[Saved entries]
Start of Block

theorem State.regionsApplied_fr {μ : ℕ} {α : State} {s : State} (hyp : Fr μ α s) (within : μ ||| 64 = μ := by decide) :
    Fr μ α (State.regionsApplied s) := by
  refine Fr.via hyp ?_ within; unfold State.regionsApplied; try dsimp only
  repeat' (first | (with_reducible first | exact Fr.refl _ _ | assumption | refine Fr.ite ?_ ?_ | refine foldl_fr ?_ (fun _ _ => ?_) | refine foldl_frS ?_ (fun _ _ => ?_) | refine foldl_frF ?_ (fun _ _ => ?_)) | split | with_reducible refine Fr.set_obj ?_)

theorem State.send_fr {μ : ℕ} {α : State} {s : State} {o : Output} (hyp : Fr μ α s) (within : μ ||| 16384 = μ := by decide) :
    Fr μ α (State.send s o) := by
  refine Fr.via hyp ?_ within; unfold State.send; try dsimp only
  repeat' (first | (with_reducible first | exact Fr.refl _ _ | assumption | refine Fr.ite ?_ ?_) | split | with_reducible refine Fr.set_out ?_)

theorem State.setChanState_fr {μ : ℕ} {α : State} {s : State} {c : ℕ} {v : ℕ} (hyp : Fr μ α s) (within : μ ||| 64 = μ := by decide) :
    Fr μ α (State.setChanState s c v) := by
  refine Fr.via hyp ?_ within; unfold State.setChanState; try dsimp only
  repeat' (first | (with_reducible first | exact Fr.refl _ _ | assumption | refine Fr.ite ?_ ?_ | refine State.setOb_fr ?_) | split)

theorem State.setClk_fr {μ : ℕ} {α : State} {s : State} {k : Clocks} (hyp : Fr μ α s) (within : μ ||| 16777216 = μ := by decide) :
    Fr μ α (State.setClk s k) := by
  refine Fr.via hyp ?_ within; unfold State.setClk; try dsimp only
  repeat' (first | (with_reducible first | exact Fr.refl _ _ | assumption | refine Fr.ite ?_ ?_) | split | with_reducible refine Fr.set_clk ?_)

theorem State.setDch_fr {μ : ℕ} {α : State} {s : State} {c : ℕ} {x : DramChan} (hyp : Fr μ α s) (within : μ ||| 512 = μ := by decide) :
    Fr μ α (State.setDch s c x) := by
  refine Fr.via hyp ?_ within; unfold State.setDch; try dsimp only
  repeat' (first | (with_reducible first | exact Fr.refl _ _ | assumption | refine Fr.ite ?_ ?_) | split | with_reducible refine Fr.set_dram ?_)

theorem State.setDie_fr {μ : ℕ} {α : State} {s : State} {st : ℕ} {l : ℕ} {x : LayerDie} (hyp : Fr μ α s) (within : μ ||| 512 = μ := by decide) :
    Fr μ α (State.setDie s st l x) := by
  refine Fr.via hyp ?_ within; unfold State.setDie; try dsimp only
  repeat' (first | (with_reducible first | exact Fr.refl _ _ | assumption | refine Fr.ite ?_ ?_) | split | with_reducible refine Fr.set_dram ?_)

theorem State.setFlow_fr {μ : ℕ} {α : State} {s : State} {k : ℕ} {f : Flow} (hyp : Fr μ α s) (within : μ ||| 256 = μ := by decide) :
    Fr μ α (State.setFlow s k f) := by
  refine Fr.via hyp ?_ within; unfold State.setFlow; try dsimp only
  repeat' (first | (with_reducible first | exact Fr.refl _ _ | assumption | refine Fr.ite ?_ ?_) | split | with_reducible refine Fr.set_hl ?_)

theorem State.setHeat_fr {μ : ℕ} {α : State} {s : State} {h : Heat} (hyp : Fr μ α s) (within : μ ||| 4194304 = μ := by decide) :
    Fr μ α (State.setHeat s h) := by
  refine Fr.via hyp ?_ within; unfold State.setHeat; try dsimp only
  repeat' (first | (with_reducible first | exact Fr.refl _ _ | assumption | refine Fr.ite ?_ ?_) | split | with_reducible refine Fr.set_heat ?_)

theorem State.setSec_fr {μ : ℕ} {α : State} {s : State} {x : Security} (hyp : Fr μ α s) (within : μ ||| 1024 = μ := by decide) :
    Fr μ α (State.setSec s x) := by
  refine Fr.via hyp ?_ within; unfold State.setSec; try dsimp only
  repeat' (first | (with_reducible first | exact Fr.refl _ _ | assumption | refine Fr.ite ?_ ?_) | split | with_reducible refine Fr.set_sec ?_)

theorem State.setKey_fr {μ : ℕ} {α : State} {s : State} {n : ℕ} {k : KeySlot} (hyp : Fr μ α s) (within : μ ||| 1024 = μ := by decide) :
    Fr μ α (State.setKey s n k) := by
  refine Fr.via hyp ?_ within; unfold State.setKey; try dsimp only
  repeat' (first | (with_reducible first | exact Fr.refl _ _ | assumption | refine Fr.ite ?_ ?_ | refine State.setSec_fr ?_) | split)

theorem State.setLay_fr {μ : ℕ} {α : State} {s : State} {c : ℕ} {l : ℕ} {x : LayerChan} (hyp : Fr μ α s) (within : μ ||| 512 = μ := by decide) :
    Fr μ α (State.setLay s c l x) := by
  refine Fr.via hyp ?_ within; unfold State.setLay; try dsimp only
  repeat' (first | (with_reducible first | exact Fr.refl _ _ | assumption | refine Fr.ite ?_ ?_) | split | with_reducible refine Fr.set_dram ?_)

theorem State.setMeter_fr {μ : ℕ} {α : State} {s : State} {l : ℕ} {m : Meter} (hyp : Fr μ α s) (within : μ ||| 262144 = μ := by decide) :
    Fr μ α (State.setMeter s l m) := by
  refine Fr.via hyp ?_ within; unfold State.setMeter; try dsimp only
  repeat' (first | (with_reducible first | exact Fr.refl _ _ | assumption | refine Fr.ite ?_ ?_ | refine State.setPath_fr ?_) | split)

theorem State.setNotifyQ_fr {μ : ℕ} {α : State} {s : State} {n : ℕ} {q : NotifyQueue} (hyp : Fr μ α s) (within : μ ||| 128 = μ := by decide) :
    Fr μ α (State.setNotifyQ s n q) := by
  refine Fr.via hyp ?_ within; unfold State.setNotifyQ; try dsimp only
  repeat' (first | (with_reducible first | exact Fr.refl _ _ | assumption | refine Fr.ite ?_ ?_) | split | with_reducible refine Fr.set_mgmt ?_)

End of Block

**INSTRUCTIONS FOR THE TASK:** Give back, word for word, only the lines above from the line holding "refine Fr.set_clk ?_)" to the line holding "refine Fr.via hyp ?_ within; unfold State.setDch;", both included.

**RESULT:**
  repeat' (first | (with_reducible first | exact Fr.refl _ _ | assumption | refine Fr.ite ?_ ?_) | split | with_reducible refine Fr.set_clk ?_)

theorem State.setDch_fr {μ : ℕ} {α : State} {s : State} {c : ℕ} {x : DramChan} (hyp : Fr μ α s) (within : μ ||| 512 = μ := by decide) :
    Fr μ α (State.setDch s c x) := by
  refine Fr.via hyp ?_ within; unfold State.setDch; try dsimp only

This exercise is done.